# Surreal Photo's



## JackGC (Nov 19, 2009)

I've recently constructed some surreal photographs with inspiration of Dave Mckean, and here they are 
Please, any tips or views are most welcome











Heres my jpgmag and flickr account 
JPG: People: Jack Carvosso
Flickr: JackGC's Photostream


----------



## loopy (Nov 19, 2009)

Very cool. I like both of these, especially the second one.


----------



## JackGC (Nov 19, 2009)

Thanks loopy  I can't wait to print


----------



## Loki (Nov 19, 2009)

very dark, great job


----------



## indeedies (Nov 19, 2009)

Seems like you're a master at the post processing phase of things .  Very cool effects.


----------



## Weaving Wax (Nov 19, 2009)

Awesome!
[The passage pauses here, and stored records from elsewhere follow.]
-- ==== Sys2Proof/Machine/Alu.lean ====
section
/-! DEFINITION. Register loads and the arithmetic ALU (44_register_alu.md). Where a flag is written, it is
written first, and the result reads the registers after that write (40_cycle_and_dispatch.md R117); 8xy4 alone
computes its sum before. -/

namespace Sys2Proof.Machine

/-- 6xnn (R161). -/
def exec6xnn (x : Reg) (nn : Byte) (s : State) : Host.Outcome State Fault Refusal := .next (s.setV x nn)

/-- 7xnn (R162): no carry flag. -/
def exec7xnn (x : Reg) (nn : Byte) (s : State) : Host.Outcome State Fault Refusal :=
  .next (s.setV x (add8 (s.getV x) nn))

/-- 8xy0 (R163). -/
def exec8xy0 (x y : Reg) (s : State) : Host.Outcome State Fault Refusal := .next (s.setV x (s.getV y))

/-- 8xy1 (R164). -/
def exec8xy1 (x y : Reg) (s : State) : Host.Outcome State Fault Refusal :=
  .next (s.setV x (s.getV x ||| s.getV y))

/-- 8xy2 (R165). -/
def exec8xy2 (x y : Reg) (s : State) : Host.Outcome State Fault Refusal :=
  .next (s.setV x (s.getV x &&& s.getV y))

/-- 8xy3 (R166). -/
def exec8xy3 (x y : Reg) (s : State) : Host.Outcome State Fault Refusal :=
  .next (s.setV x (s.getV x ^^^ s.getV y))

/-- 8xy4 (R167): the sum is taken before the flag write. -/
def exec8xy4 (x y : Reg) (s : State) : Host.Outcome State Fault Refusal :=
  let sum := add8 (s.getV x) (s.getV y)
  .next ((s.setV vf (carryFlag (s.getV x) (s.getV y))).setV x sum)

/-- 8xy5 (R168): Vx - Vy, read after the flag write. -/
def exec8xy5 (x y : Reg) (s : State) : Host.Outcome State Fault Refusal :=
  let t := s.setV vf (noBorrowFlag (s.getV x) (s.getV y))
  .next (t.setV x (sub8 (t.getV x) (t.getV y)))

/-- 8xy6 (R169): the source is Vy, read again after the flag write. -/
def exec8xy6 (x y : Reg) (s : State) : Host.Outcome State Fault Refusal :=
  let t := s.setV vf (shiftedOutRight (s.getV y))
  .next (t.setV x (shr1 (t.getV y)))

/-- 8xy7 (R170): Vy - Vx, read after the flag write. -/
def exec8xy7 (x y : Reg) (s : State) : Host.Outcome State Fault Refusal :=
  let t := s.setV vf (noBorrowFlag (s.getV y) (s.getV x))
  .next (t.setV x (sub8 (t.getV y) (t.getV x)))

/-- 8xyE (R171): the source is Vy, read again after the flag write. -/
def exec8xyE (x y : Reg) (s : State) : Host.Outcome State Fault Refusal :=
  let t := s.setV vf (shiftedOutLeft (s.getV y))
  .next (t.setV x (shl1 (t.getV y)))

end Sys2Proof.Machine
end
Love #2. #1 reminds me of a drawing I did.


----------



## JackGC (Nov 19, 2009)

I'm glad to see all the positive feedback! thanks everyone


----------



## Mtalicarox (Nov 19, 2009)

Looks great - without going into too much detail - were those actual pictures? and what type of editing did you have to do to get them to look like that?
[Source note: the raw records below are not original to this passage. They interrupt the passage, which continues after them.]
-- ==== Sys2Proof/Decode.lean ====
section
/-! DEFINITION. The two-level decoder of 30_encoding.md R80 to R92, total on any bytes, then the encoder written
from the formats of R82, the canonical words of R91 and the opcode map of R94. -/

namespace Sys2Proof

/-! ## The fields of an opcode (R81) -/

def opField (w : Word) : Nibble := w.extractLsb' 12 4
def xField (w : Word) : Reg := ⟨(w.extractLsb' 8 4).toNat, (w.extractLsb' 8 4).isLt⟩
def yField (w : Word) : Reg := ⟨(w.extractLsb' 4 4).toNat, (w.extractLsb' 4 4).isLt⟩
def nField (w : Word) : Nibble := w.extractLsb' 0 4
def nnField (w : Word) : Byte := w.extractLsb' 0 8
def nnnField (w : Word) : Addr12 := w.extractLsb' 0 12

/-! ## The two-level decode (R84 to R90) -/

/-- Table T0 (R85), keyed by n only. -/
def decodeT0 (w : Word) : Instr :=
  match (nField w).toNat with
  | 0x0 => .op00E0
  | 0xE => .op00EE
  | _ => .opNOP w

/-- Table T8 (R86), keyed by n. -/
def decodeT8 (w : Word) : Instr :=
  match (nField w).toNat with
  | 0x0 => .op8xy0 (xField w) (yField w)
  | 0x1 => .op8xy1 (xField w) (yField w)
  | 0x2 => .op8xy2 (xField w) (yField w)
  | 0x3 => .op8xy3 (xField w) (yField w)
  | 0x4 => .op8xy4 (xField w) (yField w)
  | 0x5 => .op8xy5 (xField w) (yField w)
  | 0x6 => .op8xy6 (xField w) (yField w)
  | 0x7 => .op8xy7 (xField w) (yField w)
  | 0xE => .op8xyE (xField w) (yField w)
  | _ => .opNOP w

/-- Table TE (R87), keyed by n only. -/
def decodeTE (w : Word) : Instr :=
  match (nField w).toNat with
  | 0x1 => .opExA1 (xField w)
  | 0xE => .opEx9E (xField w)
  | _ => .opNOP w

/-- Table TF (R88), keyed by the whole low byte nn. -/
def decodeTF (w : Word) : Instr :=
  match (nnField w).toNat with
  | 0x07 => .opFx07 (xField w)
  | 0x0A => .opFx0A (xField w)
  | 0x15 => .opFx15 (xField w)
  | 0x18 => .opFx18 (xField w)
  | 0x1E => .opFx1E (xField w)
  | 0x29 => .opFx29 (xField w)
  | 0x33 => .opFx33 (xField w)
  | 0x55 => .opFx55 (xField w)
  | 0x65 => .opFx65 (xField w)
  | _ => .opNOP w

/-- The first level (R84, R89): the top nibble selects an instruction or a second-level table. The last case
is 0xF, the one value of four bits that the others leave. -/
def decodeWord (w : Word) : Instr :=
  match (opField w).toNat with
  | 0x0 => decodeT0 w
  | 0x1 => .op1nnn (nnnField w)
  | 0x2 => .op2nnn (nnnField w)
  | 0x3 => .op3xnn (xField w) (nnField w)
  | 0x4 => .op4xnn (xField w) (nnField w)
  | 0x5 => .op5xy0 (xField w) (yField w)
  | 0x6 => .op6xnn (xField w) (nnField w)
  | 0x7 => .op7xnn (xField w) (nnField w)
  | 0x8 => decodeT8 w
  | 0x9 => .op9xy0 (xField w) (yField w)
  | 0xA => .opAnnn (nnnField w)
  | 0xB => .opBnnn (nnnField w)
  | 0xC => .opCxnn (xField w) (nnField w)
  | 0xD => .opDxyn (xField w) (yField w) (nField w)
  | 0xE => decodeTE w
  | _ => decodeTF w

/-- Why bytes are no instruction: fewer than the two bytes of R80 are left. No word is rejected (R92). -/
inductive DecodeError where
  | fewerThanTwoBytes
  deriving DecidableEq, Repr

/-- Two bytes make a word big-endian, the byte at the lower address in bits 15:8 (20_memory.md R65). -/
def wordOfBytes (hi lo : Byte) : Word := hi ++ lo

/-- The instruction at the front of a byte sequence, and the bytes after it. -/
def decode : List Byte → Except DecodeError (Instr × List Byte)
  | hi :: lo :: rest => .ok (decodeWord (wordOfBytes hi lo), rest)
  | _ => .error .fewerThanTwoBytes

/-! ## The encoder (R82, R91) -/

/-- A register number as the four bits of a field. -/
def regBits (r : Reg) : Nibble := BitVec.ofNat 4 r.val

/-- Formats A, XB and XY, XYK, XYN: the nibbles and bytes from bit 15 down. -/
def formatA (op : Nibble) (nnn : Addr12) : Word := op ++ nnn
def formatXB (op : Nibble) (x : Reg) (nn : Byte) : Word := op ++ (regBits x ++ nn : BitVec 12)
def formatXY (op : Nibble) (x y : Reg) (n : Nibble) : Word :=
  op ++ (regBits x ++ (regBits y ++ n : Byte) : BitVec 12)

/-- The canonical word of an instruction (R91): ignored bits as the pattern of the row shows them. -/
def encode : Instr → Word
  | .op00E0 => 0x00E0
  | .op00EE => 0x00EE
  | .op1nnn nnn => formatA 0x1 nnn
  | .op2nnn nnn => formatA 0x2 nnn
  | .op3xnn x nn => formatXB 0x3 x nn
  | .op4xnn x nn => formatXB 0x4 x nn
  | .op5xy0 x y => formatXY 0x5 x y 0x0
  | .op6xnn x nn => formatXB 0x6 x nn
  | .op7xnn x nn => formatXB 0x7 x nn
  | .op8xy0 x y => formatXY 0x8 x y 0x0
  | .op8xy1 x y => formatXY 0x8 x y 0x1
  | .op8xy2 x y => formatXY 0x8 x y 0x2
  | .op8xy3 x y => formatXY 0x8 x y 0x3
  | .op8xy4 x y => formatXY 0x8 x y 0x4
  | .op8xy5 x y => formatXY 0x8 x y 0x5
  | .op8xy6 x y => formatXY 0x8 x y 0x6
  | .op8xy7 x y => formatXY 0x8 x y 0x7
  | .op8xyE x y => formatXY 0x8 x y 0xE
  | .op9xy0 x y => formatXY 0x9 x y 0x0
  | .opAnnn nnn => formatA 0xA nnn
  | .opBnnn nnn => formatA 0xB nnn
  | .opCxnn x nn => formatXB 0xC x nn
  | .opDxyn x y n => formatXY 0xD x y n
  | .opEx9E x => formatXB 0xE x 0x9E
  | .opExA1 x => formatXB 0xE x 0xA1
  | .opFx07 x => formatXB 0xF x 0x07
  | .opFx0A x => formatXB 0xF x 0x0A
  | .opFx15 x => formatXB 0xF x 0x15
  | .opFx18 x => formatXB 0xF x 0x18
  | .opFx1E x => formatXB 0xF x 0x1E
  | .opFx29 x => formatXB 0xF x 0x29
  | .opFx33 x => formatXB 0xF x 0x33
  | .opFx55 x => formatXB 0xF x 0x55
  | .opFx65 x => formatXB 0xF x 0x65
  | .opNOP w => w

/-- The two bytes of an instruction as memory holds them, the first at the lower address (R80). -/
def encodeBytes (i : Instr) : List Byte :=
  [(encode i).extractLsb' 8 8, (encode i).extractLsb' 0 8]

/-- A word with the bits its instruction ignores set as the row's pattern shows them (R91). -/
def canonicalWord (w : Word) : Word :=
  match (opField w).toNat, (nField w).toNat with
  | 0x0, 0x0 => 0x00E0
  | 0x0, 0xE => 0x00EE
  | 0x5, _ => w &&& 0xFFF0
  | 0x9, _ => w &&& 0xFFF0
  | 0xE, 0xE => (w &&& 0xFF0F) ||| 0x0090
  | 0xE, 0x1 => (w &&& 0xFF0F) ||| 0x00A0
  | _, _ => w

/-! ## The opcode map (R94) -/

/-- Rows 1 to 34 of R94; row 35, the no-op, is the default. -/
def opcodeTable : List OpcodeRow :=
  [⟨"00E0", 0x0000, 0xF00F⟩, ⟨"00EE", 0x000E, 0xF00F⟩, ⟨"1nnn", 0x1000, 0xF000⟩,
   ⟨"2nnn", 0x2000, 0xF000⟩, ⟨"3xnn", 0x3000, 0xF000⟩, ⟨"4xnn", 0x4000, 0xF000⟩,
   ⟨"5xy0", 0x5000, 0xF000⟩, ⟨"6xnn", 0x6000, 0xF000⟩, ⟨"7xnn", 0x7000, 0xF000⟩] ++
  [⟨"8xy0", 0x8000, 0xF00F⟩, ⟨"8xy1", 0x8001, 0xF00F⟩, ⟨"8xy2", 0x8002, 0xF00F⟩,
   ⟨"8xy3", 0x8003, 0xF00F⟩, ⟨"8xy4", 0x8004, 0xF00F⟩, ⟨"8xy5", 0x8005, 0xF00F⟩,
   ⟨"8xy6", 0x8006, 0xF00F⟩, ⟨"8xy7", 0x8007, 0xF00F⟩, ⟨"8xyE", 0x800E, 0xF00F⟩] ++
  [⟨"9xy0", 0x9000, 0xF000⟩, ⟨"Annn", 0xA000, 0xF000⟩, ⟨"Bnnn", 0xB000, 0xF000⟩,
   ⟨"Cxnn", 0xC000, 0xF000⟩, ⟨"Dxyn", 0xD000, 0xF000⟩, ⟨"Ex9E", 0xE00E, 0xF00F⟩,
   ⟨"ExA1", 0xE001, 0xF00F⟩] ++
  [⟨"Fx07", 0xF007, 0xF0FF⟩, ⟨"Fx0A", 0xF00A, 0xF0FF⟩, ⟨"Fx15", 0xF015, 0xF0FF⟩,
   ⟨"Fx18", 0xF018, 0xF0FF⟩, ⟨"Fx1E", 0xF01E, 0xF0FF⟩, ⟨"Fx29", 0xF029, 0xF0FF⟩,
   ⟨"Fx33", 0xF033, 0xF0FF⟩, ⟨"Fx55", 0xF055, 0xF0FF⟩, ⟨"Fx65", 0xF065, 0xF0FF⟩]

/-- A word selects a row when its bits under the row's mask are the row's pattern. -/
def selects (w : Word) (r : OpcodeRow) : Bool := w &&& r.mask == r.pattern

/-- The mnemonic of the first row a word selects, and the no-op's where it selects none. -/
def tableMnemonic (w : Word) : String :=
  match opcodeTable.find? (selects w) with
  | some r => r.mnemonic
  | none => "NOP"

/-! ## The host's question about one word -/

/-- The two bytes, as memory holds them, of the instruction whose nbits low bits are w and whose bits above
are zero. A word is 16 bits (R80) and its high byte lies at the lower address (20_memory.md R65). -/
def tableBytes (nbits w : Nat) : List Byte :=
  let word : Word := BitVec.ofNat 16 (w % 2 ^ nbits)
  [word.extractLsb' 8 8, word.extractLsb' 0 8]

/-- The instruction the decoder reads from the instruction whose nbits low bits are w. -/
def decodeTableWord (nbits w : Nat) : Option Instr :=
  match decode (tableBytes nbits w) with
  | .ok (i, _) => some i
  | .error _ => none

end Sys2Proof
end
(i don't want to steal your secrets - hense the not a lot of detail needed - I'm just curious as to how one would create something like that)


----------



## JackGC (Nov 19, 2009)

Mtalicarox said:


> Looks great - without going into too much detail - were those actual pictures? and what type of editing did you have to do to get them to look like that?
> 
> (i don't want to steal your secrets - hense the not a lot of detail needed - I'm just curious as to how one would create something like that)
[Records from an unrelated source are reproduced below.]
/-- The inference marked [derived] in R131 (and C9), read for every framebuffer: the second draw leaves VF 1
exactly when the sprite has a bit of 1 on a visible pixel (log 8). Expected to FAIL: where all those pixels were on before
the first draw, it turns them off, and the second draw finds none on. -/
def Obligations.SecondDrawCollidesWheneverVisible : Prop :=
  ∀ (s t u : State) (x y : Reg) (n : Nibble), x ≠ 15 → y ≠ 15 → InRange s n.toNat →
    exec (.opDxyn x y n) s = .next t → exec (.opDxyn x y n) t = .next u →
    (u.getV 15 = 1 ↔ spriteVisible s x y n)

/-! ## Control transfer (42_control_flow.md) and the no-op -/

/-- R140: 00EE with sp = 0 raises StackUnderflow and changes nothing but the `fault` register; with sp = k + 1
entries in use it leaves sp = k and pc = stack[k], the entry keeps its value, and nothing else changes. -/
def Obligations.ReturnPopsStack : Prop :=
  ∀ s : State,
    (s.sp = 0 → ∃ t, exec .op00EE s = .next t ∧ t.fault = some .stackUnderflow ∧ OnlyChanges [.fault] s t) ∧
    (∀ k : Fin 16, s.sp.toNat = k.val + 1 →
      ∃ t, exec .op00EE s = .next t ∧ t.sp.toNat = k.val ∧ t.pc = s.stack[k.val] ∧ OnlyChanges [.sp, .pc] s t)

/-- The model's choice (log 4): with sp above 16, which 10_state.md R26 says never occurs, the entry 00EE would
pop does not exist, and the model stops by name. -/
def Obligations.ReturnBeyondStackStops : Prop :=
  ∀ s : State, 16 < s.sp.toNat → exec .op00EE s = .fault .stackEntryMissing

/-- R141: 1nnn leaves pc = nnn exactly. R143: Bnnn leaves pc = nnn + V0. Neither changes anything else. -/
def Obligations.JumpsSetPc : Prop :=
  ∀ (s : State) (nnn : Addr12),
    (∃ t, exec (.op1nnn nnn) s = .next t ∧ t.pc.toNat = nnn.toNat ∧ OnlyChanges [.pc] s t) ∧
    (∃ t, exec (.opBnnn nnn) s = .next t ∧ t.pc.toNat = nnn.toNat + (s.getV 0).toNat ∧ OnlyChanges [.pc] s t)

/-- R142: with 16 entries in use, 2nnn raises StackOverflow and changes nothing but the `fault` register; with
fewer it writes the advanced pc to stack[sp], adds 1 to sp, leaves pc = nnn, and changes nothing else. -/
def Obligations.CallPushesAndJumps : Prop :=
  ∀ (s : State) (nnn : Addr12),
    (16 ≤ s.sp.toNat →
      ∃ t, exec (.op2nnn nnn) s = .next t ∧ t.fault = some .stackOverflow ∧ OnlyChanges [.fault] s t) ∧
    (s.sp.toNat < 16 →
      ∃ t, exec (.op2nnn nnn) s = .next t ∧
        (∀ k : Fin 16, t.stack[k.val] = if k.val = s.sp.toNat then s.pc else s.stack[k.val]) ∧
        t.sp.toNat = s.sp.toNat + 1 ∧ t.pc.toNat = nnn.toNat ∧ OnlyChanges [.stack, .sp, .pc] s t)

/-- R140, R142: a 00EE run with the stack and sp a call left brings pc back to the word after the call, and sp to
its value before it. -/
def Obligations.ReturnUndoesCall : Prop :=
  ∀ (s : State) (nnn : Addr12), s.sp.toNat < 16 →
    ∃ t, exec (.op2nnn nnn) s = .next t ∧
      ∀ u : State, u.stack = t.stack → u.sp = t.sp →
        ∃ w, exec .op00EE u = .next w ∧ w.pc = s.pc ∧ w.sp = s.sp

/-- R115: the no-op handler emits UnknownOpcode(opcode) and changes no element of the spec's state. The list of
events is the model's record of the output (log 3). -/
def Obligations.NoOpOnlyEmitsDiagnostic : Prop :=
  ∀ (s : State) (word : Word),
    ∃ t, exec (.opNOP word) s = .next t ∧ t.diag = s.diag ++ [s.opcode] ∧ OnlyChanges [.diag] s t

/-! ## Skips (43_skips.md) -/

/-- R150 to R153: each register skip adds 2 to pc when its condition holds and changes nothing otherwise. -/
def Obligations.RegisterSkips : Prop :=
  ∀ (s : State) (x y : Reg) (nn : Byte),
    (∃ t, exec (.op3xnn x nn) s = .next t ∧
      t.pc = (if s.getV x = nn then s.pc + 2 else s.pc) ∧ OnlyChanges [.pc] s t) ∧
    (∃ t, exec (.op4xnn x nn) s = .next t ∧
      t.pc = (if s.getV x ≠ nn then s.pc + 2 else s.pc) ∧ OnlyChanges [.pc] s t) ∧
    (∃ t, exec (.op5xy0 x y) s = .next t ∧
      t.pc = (if s.getV x = s.getV y then s.pc + 2 else s.pc) ∧ OnlyChanges [.pc] s t) ∧
    (∃ t, exec (.op9xy0 x y) s = .next t ∧
      t.pc = (if s.getV x ≠ s.getV y then s.pc + 2 else s.pc) ∧ OnlyChanges [.pc] s t)

/-! ## Loads and the ALU (44_register_alu.md) -/

/-- R161, R163: 6xnn leaves Vx = nn, 8xy0 leaves Vx = Vy; nothing else changes. -/
def Obligations.LoadAndCopyRegister : Prop :=
  ∀ (s : State) (x y : Reg) (nn : Byte),
    (∃ t, exec (.op6xnn x nn) s = .next t ∧ t.getV x = nn ∧ RegsKept [x] s t ∧ OnlyChanges [.v] s t) ∧
    (∃ t, exec (.op8xy0 x y) s = .next t ∧ t.getV x = s.getV y ∧ RegsKept [x] s t ∧ OnlyChanges [.v] s t)

/-- R162: 7xnn leaves Vx = Vx + nn modulo 256 and changes nothing else, VF included unless x is 0xF. -/
def Obligations.AddImmediateWrapsWithoutFlag : Prop :=
  ∀ (s : State) (x : Reg) (nn : Byte),
    ∃ t, exec (.op7xnn x nn) s = .next t ∧ (t.getV x).toNat = ((s.getV x).toNat + nn.toNat) % 256 ∧
      RegsKept [x] s t ∧ OnlyChanges [.v] s t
firstly i got a huge knife, and cut my chest open and found some bars there and ... haha i joke i joke.
i used a variety of scans, photographs and photoshop editing  the scans gave the texture and detail


----------



## SrBiscuit (Nov 19, 2009)

very good stuff!
as a big fan of processing, i think these are awesome.
nicely done.


----------



## tday01 (Nov 19, 2009)

Nice Editing... Subject matter...A little on the dark side... Anything you don't want us to know about buried in your back yard?


----------



## taskoni (Nov 19, 2009)

Very nice! Hmmm, I am jealous


----------



## WimFoto (Nov 19, 2009)

in particular i like that crumbled paper background on 2. 
in general, as been said, they are excellent, very crea


----------



## TJ K (Nov 19, 2009)

2 kind of reminds me of some sort of cave man cave painting. Cool stuff.
tj


----------



## Layspeed (Nov 20, 2009)

:thumbsup:  Some skill you have there.


----------



## thebeatles (Nov 20, 2009)

Those are crazy! :thumbup:


----------



## JackGC (Nov 20, 2009)

Wow! thanks for all the comments  
Maybe I should create some more like this!


----------



## yoballer914 (Nov 20, 2009)

Like whats been said, all around cool photos good job! They will look great printed


----------



## Mtalicarox (Nov 27, 2009)

JackGC said:


> Mtalicarox said:
> 
> 
> > Looks great - without going into too much detail - were those actual pictures? and what type of editing did you have to do to get them to look like that?
> ...


 well it looks awesome!


----------



## Rex76 (Nov 28, 2009)

These are NOT the kind of photos I like at all but your technique/skill/creativity is outstanding.


----------



## Provo (Nov 28, 2009)

I like these images it reminds me of a video poster like. Resident evil


----------